- The Washington Times - Monday, June 5, 2006

Northern exposure

Canadian Ambassador Michael Wilson intends to confront congressional complaints about his country’s immigration laws by bringing Canadian officials to Washington to answer the charges.

Mr. Wilson is planning to hold direct talks with critics such as Rep. Peter T. King, chairman of the House Homeland Security Committee.

The New York Republican told CNN this weekend that al Qaeda terrorists are hiding in Canada because of its “very liberal immigration laws.”

“Americans should be very concerned because Canada is our northern neighbor, and there’s a large al Qaeda presence in Canada,” he said.

“I think it’s a disproportionate number of al Qaeda in Canada because of their very liberal immigration laws, because of how political asylum is granted so easily, and also the previous government, quite frankly, in Canada I don’t think was tough enough, as far as going after terrorism.”

Mr. Wilson appeared on Sunday’s “Late Edition” to discuss the weekend arrests of 17 men in Canada suspected of plotting widespread Islamic terrorist attacks.
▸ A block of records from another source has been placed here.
@[simp] theorem requestWake_part (pt : Part) (h0 : pt ≠ .hamlets) (h : Fin 27) (c : Chip) :
    part pt (requestWake h c) = part pt c := by
  unfold requestWake
  simp [*]

@[simp] theorem takeRequests_part (pt : Part) (h0 : pt ≠ .market) (ids : List Nat) (c : Chip) :
    part pt (takeRequests ids c) = part pt c := by
  unfold takeRequests
  repeat' split
  all_goals simp [*]

@[simp] theorem arrive_part (pt : Part) (h0 : pt ≠ .hamlets) (h1 : pt ≠ .market) (d : Fin 27) (p : Packet) (c : Chip)
    :
    part pt (arrive d p c) = part pt c := by
  unfold arrive
  repeat' split
  all_goals simp [*]

@[simp] theorem greenMove_part (pt : Part) (h0 : pt ≠ .hamlets) (h1 : pt ≠ .green) (h2 : pt ≠ .market) (h : Fin 27) (c
    : Chip) :
    part pt (greenMove h c) = part pt c := by
  unfold greenMove
  dsimp only
  repeat' split
  all_goals simp [*]

@[simp] theorem greenServe_part (pt : Part) (h0 : pt ≠ .hamlets) (h1 : pt ≠ .green) (h2 : pt ≠ .market) (n : Nat) (c : Chip) :
    part pt (greenServe n c) = part pt c := by
  induction n generalizing c with
  | zero => rfl
  | succ n ih =>
    unfold greenServe
    split
    · rw [ih]; exact greenMove_part _ h0 h1 h2 _ _
    · rfl

@[simp] theorem sendPacket_part (pt : Part) (h0 : pt ≠ .hamlets) (h1 : pt ≠ .green) (h2 : pt ≠ .market) (src dst : Fin
    27) (p : Packet) (c : Chip) :
    part pt (sendPacket src dst p c) = part pt c := by
  unfold sendPacket
  dsimp only
  repeat' split
  all_goals simp [*]

@[simp] theorem sendSignal_part (pt : Part) (h0 : pt ≠ .hamlets) (h1 : pt ≠ .green) (h2 : pt ≠ .market) (src dst : Fin
    27) (g : Signal) (c : Chip) :
    part pt (sendSignal src dst g c) = part pt c := by
  unfold sendSignal
  simp [*]

@[simp] theorem deliverPackets_part (pt : Part) (h0 : pt ≠ .hamlets) (h1 : pt ≠ .green) (h2 : pt ≠ .market) (h : Fin
    27) (c : Chip) :
    part pt (deliverPackets h c) = part pt c := by
  unfold deliverPackets
  simp [*]

@[simp] theorem startClock_part (pt : Part) (h0 : pt ≠ .hamlets) (h1 : pt ≠ .green) (h2 : pt ≠ .market) (h : Fin 27)
    (c : Chip) :
    part pt (startClock h c) = part pt c := by
  unfold startClock
  dsimp only
  repeat' split
  all_goals simp [*]

@[simp] theorem openHamlet_part (pt : Part) (h0 : pt ≠ .hamlets) (h1 : pt ≠ .green) (h2 : pt ≠ .market) (h : Fin 27)
    (c : Chip) :
    part pt (openHamlet h c) = part pt c := by
  unfold openHamlet
  simp [*]

@[simp] theorem releaseLocks_part (pt : Part) (h0 : pt ≠ .green) (h : Fin 27) (c : Chip) :
    part pt (releaseLocks h c) = part pt c := by
  unfold releaseLocks
  repeat' split
  all_goals simp [*]

@[simp] theorem publish_part (pt : Part) (h0 : pt ≠ .chans) (ch : Nat) (w : Word) (c : Chip) :
    part pt (publish ch w c) = part pt c := by
  unfold publish
  simp [*]

@[simp] theorem refreshRail_part (pt : Part) (h0 : pt ≠ .chans) (r : Fin 16) (c : Chip) :
    part pt (refreshRail r c) = part pt c := by
  unfold refreshRail
  simp [*]

@[simp] theorem fireSlot_part (pt : Part) (h0 : pt ≠ .mills) (h1 : pt ≠ .watch) (u : Unit4) (c : Chip) :
    part pt (fireSlot u c) = part pt c := by
  unfold fireSlot
  dsimp only
  repeat' split
  all_goals simp [*]

@[simp] theorem fire_part (pt : Part) (h0 : pt ≠ .mills) (h1 : pt ≠ .watch) (kind : Nat) (p : Nat → Bool) (c : Chip) :
    part pt (fire kind p c) = part pt c := by
  unfold fire
  repeat' split
  all_goals simp [*]

@[simp] theorem newValues_part (pt : Part) (h0 : pt ≠ .mills) (h1 : pt ≠ .watch) (chs : List Nat) (c : Chip) :
    part pt (newValues chs c) = part pt c := by
  unfold newValues
  dsimp only
  repeat' split
  all_goals simp [*]

@[simp] theorem takeWarnings_part (pt : Part) (h0 : pt ≠ .wms) (x : Sample) (c : Chip) :
    part pt (takeWarnings x c) = part pt c := by
  unfold takeWarnings
  repeat' split
  all_goals simp [*]

@[simp] theorem supplyBack_part (pt : Part) (h0 : pt ≠ .watch) (ch : Fin 256) (c : Chip) :
    part pt (supplyBack ch c) = part pt c := by
  unfold supplyBack
  repeat' split
  all_goals simp [*]

@[simp] theorem takeSample_part (pt : Part) (h0 : pt ≠ .chans) (h1 : pt ≠ .wms) (h2 : pt ≠ .watch) (x : Sample) (c :
    Chip) :
    part pt (takeSample x c) = part pt c := by
  unfold takeSample
  dsimp only
  repeat' split
  all_goals simp [*]

@[simp] theorem takeTap_part (pt : Part) (h0 : pt ≠ .bus) (x : Sample) (c : Chip) :
    part pt (takeTap x c) = part pt c := by
  unfold takeTap
  dsimp only
  repeat' split
  all_goals simp [*]

@[simp] theorem refreshTap_part (pt : Part) (h0 : pt ≠ .chans) (c : Chip) :
    part pt (refreshTap c) = part pt c := by
  unfold refreshTap
  repeat' split
  all_goals simp [*]

@[simp] theorem takeSamples_part (pt : Part) (h0 : pt ≠ .chans) (h1 : pt ≠ .bus) (h2 : pt ≠ .wms) (h3 : pt ≠ .mills)
    (h4 : pt ≠ .watch) (l : List Sample) (c : Chip) :
    part pt (takeSamples l c) = part pt c := by
  unfold takeSamples
  dsimp only
  repeat' split
  all_goals simp [*]

@[simp] theorem refreshBus_part (pt : Part) (h0 : pt ≠ .chans) (h1 : pt ≠ .bus) (c : Chip) :
    part pt (refreshBus c) = part pt c := by
  unfold refreshBus
  dsimp only
  repeat' split
  all_goals simp [*]

@[simp] theorem publishLimit_part (pt : Part) (h0 : pt ≠ .chans) (r : Fin 16) (c : Chip) :
    part pt (publishLimit r c) = part pt c := by
  unfold publishLimit
  repeat' split
  all_goals simp [*]

@[simp] theorem publishCommand_part (pt : Part) (h0 : pt ≠ .chans) (r : Fin 16) (c : Chip) :
    part pt (publishCommand r c) = part pt c := by
  unfold publishCommand
  repeat' split
  all_goals simp [*]

@[simp] theorem noteSat_part (pt : Part) (h0 : pt ≠ .mills) (u : Unit4) (b : Bool) (c : Chip) :
    part pt (noteSat u b c) = part pt c := by
  unfold noteSat
  repeat' split
  all_goals simp [*]

@[simp] theorem vcLevel_part (pt : Part) (h0 : pt ≠ .vcs) (n : Fin 4) (c : Chip) :
    part pt (vcLevel n c) = part pt c := by
  unfold vcLevel
  dsimp only
  repeat' split
  all_goals simp [*]

@[simp] theorem startCharge_part (pt : Part) (h0 : pt ≠ .strs) (s : Fin 4) (c : Chip) :
    part pt (startCharge s c) = part pt c := by
  unfold startCharge
  simp [*]

@[simp] theorem laneLeave_part (pt : Part) (h0 : pt ≠ .lane) (p : LanePort) (f : LaneFrame) (c : Chip) :
    part pt (laneLeave p f c) = part pt c := by
  unfold laneLeave
  dsimp only
  repeat' split
  all_goals simp [*]

@[simp] theorem laneCopy_part (pt : Part) (h0 : pt ≠ .lane) (p : LanePort) (dest cls : Nat) (n : BitVec 16) (payload :
    List Byte) (c : Chip) :
    part pt (laneCopy p dest cls n payload c) = part pt c := by
  unfold laneCopy
  repeat' split
  all_goals simp [*]

@[simp] theorem laneSend_part (pt : Part) (h0 : pt ≠ .lane) (byA byB : Bool) (dest cls : Nat) (payload : List Byte) (c
    : Chip) :
    part pt (laneSend byA byB dest cls payload c) = part pt c := by
  unfold laneSend
  repeat' split
  all_goals simp [*]

@[simp] theorem prepare_part (pt : Part) (h0 : pt ≠ .alm) (c : Chip) :
    part pt (prepare c) = part pt c := by
  unfold prepare
  repeat' split
  all_goals (cases pt <;> first | rfl | contradiction)

@[simp] theorem sectorEraseDone_part (pt : Part) (h0 : pt ≠ .alm) (c : Chip) :
    part pt (sectorEraseDone c) = part pt c := by
  unfold sectorEraseDone
  dsimp only
  repeat' split
  all_goals (simp [*]; cases pt <;> first | rfl | contradiction)

@[simp] theorem writeRecord_part (pt : Part) (h0 : pt ≠ .alm) (c : Chip) :
    part pt (writeRecord c) = part pt c := by
  unfold writeRecord
  dsimp only
  repeat' split
  all_goals first
    | (simp [*]; done)
    | (simp [*]; cases pt <;> first | rfl | contradiction)

@[simp] theorem recordWriteDone_part (pt : Part) (h0 : pt ≠ .green) (h1 : pt ≠ .alm) (c : Chip) :
    part pt (recordWriteDone c) = part pt c := by
  unfold recordWriteDone
  repeat' split
  all_goals simp [*]

@[simp] theorem flushAll_part (pt : Part) (h0 : pt ≠ .alm) (n : Nat) (c : Chip) :
    part pt (flushAll n c) = part pt c := by
  induction n generalizing c with
  | zero => rfl
  | succ n ih =>
    unfold flushAll
    split
    · rfl
    · rw [ih]
      simp [*]
      cases pt <;> first | rfl | contradiction

@[simp] theorem flush_part (pt : Part) (h0 : pt ≠ .alm) (c : Chip) :
    part pt (flush c) = part pt c := by
  unfold flush
  simp [*]

@[simp] theorem flashProgramFail_part (pt : Part) (h0 : pt ≠ .watch) (h1 : pt ≠ .alm) (c : Chip) :
    part pt (flashProgramFail c) = part pt c := by
  unfold flashProgramFail
  try dsimp only
  repeat' (first | split | simp only [])
  all_goals first
    | (simp [*]; done)
    | (simp [*]; cases pt <;> first | rfl | contradiction)

@[simp] theorem heldRecordFlush_part (pt : Part) (h0 : pt ≠ .alm) (c : Chip) :
    part pt (heldRecordFlush c) = part pt c := by
  unfold heldRecordFlush
  repeat' split
  all_goals simp [*]

@[simp] theorem almanacCheckpoint_part (pt : Part) (h0 : pt ≠ .alm) (c : Chip) :
    part pt (almanacCheckpoint c) = part pt c := by
  unfold almanacCheckpoint
  repeat' split
  all_goals simp [*]

@[simp] theorem bootScan_part (pt : Part) (h0 : pt ≠ .clock) (h1 : pt ≠ .alm) (powerOn : Bool) (c : Chip) :
    part pt (bootScan powerOn c) = part pt c := by
  unfold bootScan
  dsimp only
  repeat' split
  all_goals first
    | (simp [*]; done)
    | (simp [*]; cases pt <;> first | rfl | contradiction)

@[simp] theorem exportFreeze_part (pt : Part) (h0 : pt ≠ .alm) (c : Chip) :
    part pt (exportFreeze c) = part pt c := by
  unfold exportFreeze
  simp [*]

@[simp] theorem laneUnicast_part (pt : Part) (h0 : pt ≠ .lane) (dest : Fin 1024) (cls : Nat) (payload : List Byte) (c
    : Chip) :
    part pt (laneUnicast dest cls payload c) = part pt c := by
  unfold laneUnicast
  dsimp only
  repeat' split
  all_goals simp [*]

@[simp] theorem odAnswer_part (pt : Part) (h0 : pt ≠ .lane) (node : Fin 1024) (op : OdOp) (tag : BitVec 16) (k : Key)
    (status offset : Nat) (data : List Byte) (c : Chip) :
    part pt (odAnswer node op tag k status offset data c) = part pt c := by
  unfold odAnswer
  simp [*]

@[simp] theorem svcAnswer_part (pt : Part) (h0 : pt ≠ .svc) (cmd : Nat) (tag : BitVec 16) (status : Nat) (data : List
    Byte) (c : Chip) :
    part pt (svcAnswer cmd tag status data c) = part pt c := by
  unfold svcAnswer
  simp [*]

@[simp] theorem canSend_part (pt : Part) (h0 : pt ≠ .can) (line : Fin 2) (m : CanTx) (c : Chip) :
    part pt (canSend line m c) = part pt c := by
  unfold canSend
  simp [*]

@[simp] theorem usdoSend_part (pt : Part) (h0 : pt ≠ .can) (line : Fin 2) (m : CanTx) (c : Chip) :
    part pt (usdoSend line m c) = part pt c := by
  unfold usdoSend
  repeat' split
  all_goals simp [*]

@[simp] theorem twHold_part (pt : Part) (h0 : pt ≠ .tw) (r : TwResult) (c : Chip) :
    part pt (twHold r c) = part pt c := by
  unfold twHold
  simp [*]

@[simp] theorem reply_part (pt : Part) (h0 : pt ≠ .can) (h1 : pt ≠ .tw) (h2 : pt ≠ .svc) (h3 : pt ≠ .lane) (q : Req)
    (st : Status) (v : List Byte) (c : Chip) :
    part pt (reply q st v c) = part pt c := by
  unfold reply
  dsimp only
  repeat' split
  all_goals simp [*]

@[simp] theorem finish_part (pt : Part) (h0 : pt ≠ .hamlets) (h1 : pt ≠ .market) (h2 : pt ≠ .can) (h3 : pt ≠ .tw) (h4
    : pt ≠ .svc) (h5 : pt ≠ .lane) (q : Req) (st : Status) (v : List Byte) (c : Chip) :
    part pt (finish q st v c) = part pt c := by
  unfold finish
  simp [*]

@[simp] theorem fenceQueued_part (pt : Part) (h0 : pt ≠ .hamlets) (h1 : pt ≠ .market) (h2 : pt ≠ .can) (h3 : pt ≠ .tw)
    (h4 : pt ≠ .svc) (h5 : pt ≠ .lane) (o : Origin) (k : Key) (c : Chip) :
    part pt (fenceQueued o k c) = part pt c := by
  unfold fenceQueued
  simp [*]

@[simp] theorem placeFence_part (pt : Part) (h0 : pt ≠ .market) (o : Origin) (k : Key) (c : Chip) :
    part pt (placeFence o k c) = part pt c := by
  unfold placeFence
  repeat' split
  all_goals simp [*]

@[simp] theorem complete_part (pt : Part) (h0 : pt ≠ .hamlets) (h1 : pt ≠ .market) (h2 : pt ≠ .can) (h3 : pt ≠ .tw)
    (h4 : pt ≠ .svc) (h5 : pt ≠ .lane) (q : Req) (st : Status) (v : List Byte) (c : Chip) :
    part pt (complete q st v c) = part pt c := by
  unfold complete
  repeat' split
  all_goals simp [*]

@[simp] theorem completeAll_part (pt : Part) (h0 : pt ≠ .hamlets) (h1 : pt ≠ .market) (h2 : pt ≠ .can) (h3 : pt ≠ .tw)
    (h4 : pt ≠ .svc) (h5 : pt ≠ .lane) (l : List Req) (st : Status) (c : Chip) :
    part pt (completeAll l st c) = part pt c := by
  unfold completeAll
  repeat' split
  all_goals simp [*]

@[simp] theorem completeId_part (pt : Part) (h0 : pt ≠ .hamlets) (h1 : pt ≠ .market) (h2 : pt ≠ .can) (h3 : pt ≠ .tw)
    (h4 : pt ≠ .svc) (h5 : pt ≠ .lane) (id : Nat) (st : Status) (v : List Byte) (c : Chip) :
    part pt (completeId id st v c) = part pt c := by
  unfold completeId
  repeat' split
  all_goals simp [*]

@[simp] theorem originFence_part (pt : Part) (h0 : pt ≠ .hamlets) (h1 : pt ≠ .market) (h2 : pt ≠ .can) (h3 : pt ≠ .tw)
    (h4 : pt ≠ .svc) (h5 : pt ≠ .lane) (o : Origin) (c : Chip) :
    part pt (originFence o c) = part pt c := by
  unfold originFence
  simp [*]

@[simp] theorem clearFence_part (pt : Part) (h0 : pt ≠ .market) (o : Origin) (v : Nat) (c : Chip) :
    part pt (clearFence o v c) = part pt c := by
  unfold clearFence
  repeat' split
  all_goals simp [*]

@[simp] theorem clearFencesOf_part (pt : Part) (h0 : pt ≠ .market) (n : Nat) (c : Chip) :
    part pt (clearFencesOf n c) = part pt c := by
  unfold clearFencesOf
  simp [*]

@[simp] theorem writeDuty_part (pt : Part) (h0 : pt ≠ .phases) (p : Fin 32) (w : Word) (c : Chip) :
    part pt (writeDuty p w c) = part pt c := by
  unfold writeDuty
  repeat' split
  all_goals simp [*]

@[simp] theorem phaseLow_part (pt : Part) (h0 : pt ≠ .phases) (p : Fin 32) (c : Chip) :
    part pt (phaseLow p c) = part pt c := by
  unfold phaseLow
  simp [*]

@[simp] theorem railLow_part (pt : Part) (h0 : pt ≠ .phases) (r : Fin 16) (c : Chip) :
    part pt (railLow r c) = part pt c := by
  unfold railLow
  simp [*]

@[simp] theorem interleave_part (pt : Part) (h0 : pt ≠ .phases) (r : Fin 16) (c : Chip) :
    part pt (interleave r c) = part pt c := by
  unfold interleave
  simp [*]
He insisted that the new Conservative government is tough not only on terrorism, but also on illegal entry.

“I disagree with what the chairman has said,” Mr. Wilson replied when asked about Mr. King’s accusations.

“I think that our immigration laws as they are implemented are very close in the outcomes as the United States’ immigration laws. We take very seriously these issues of terrorism, as demonstrated by this very successful exercise that was completed on Friday night, Saturday morning,” he said, referring to the arrests.

Mr. Wilson said Canadian immigration officials will visit Washington later this month to “respond specifically to the allegations that Congressman King has said.”

“We disagree with him, but the only way that we address this is by facts, head-on, from the people who are responsible for those parts of our policy,” he said.

At 3,000 miles, the United States has a longer border with Canada than with Mexico, where most of the U.S. immigration debate has been focused. Thousands of Americans and Canadians cross the border daily on business trips, vacations or personal visits. A truck crosses the border every two seconds, and the two countries do $2 billion in trade a day.

Afghan withdrawal

The United States is preparing to reduce its forces in Afghanistan by about 3,000 troops, the U.S. ambassador told reporters yesterday in that country’s capital, Kabul.

Ambassador Ronald E. Neumann said the current troop strength of about 23,000 will be cut later this month, after U.S. forces hand over control of the southern quarter of the nation to a NATO-led contingent.

“Right now, I would estimate that U.S. forces will remain in around the 20,000 level,” he said.

NATO’s International Security Assistance Force is commanding troops in the north and west of the country. It is scheduled to take over control of the eastern quarter of Afghanistan later this year.

The U.S.-led coalition of about 40 nations has been in Afghanistan since 2001, after toppling the brutal Taliban regime that sheltered Osama bin Laden and his al Qaeda terrorist network.

Mr. Neumann also praised the Afghan government for replacing senior police officers held responsible for failing to prevent widespread rioting last week.

“The new police list, I think, will remove a number of officials who ought to be removed,” Mr. Neumann said.

President Hamid Karzai ordered the removal of more than 80 precinct chiefs and department heads after a breakdown of police authority during the May 30 riot that followed a fatal accident involving a U.S. military truck. Army officials said the brakes apparently failed, causing the truck to slam into other vehicles and killing at least five persons.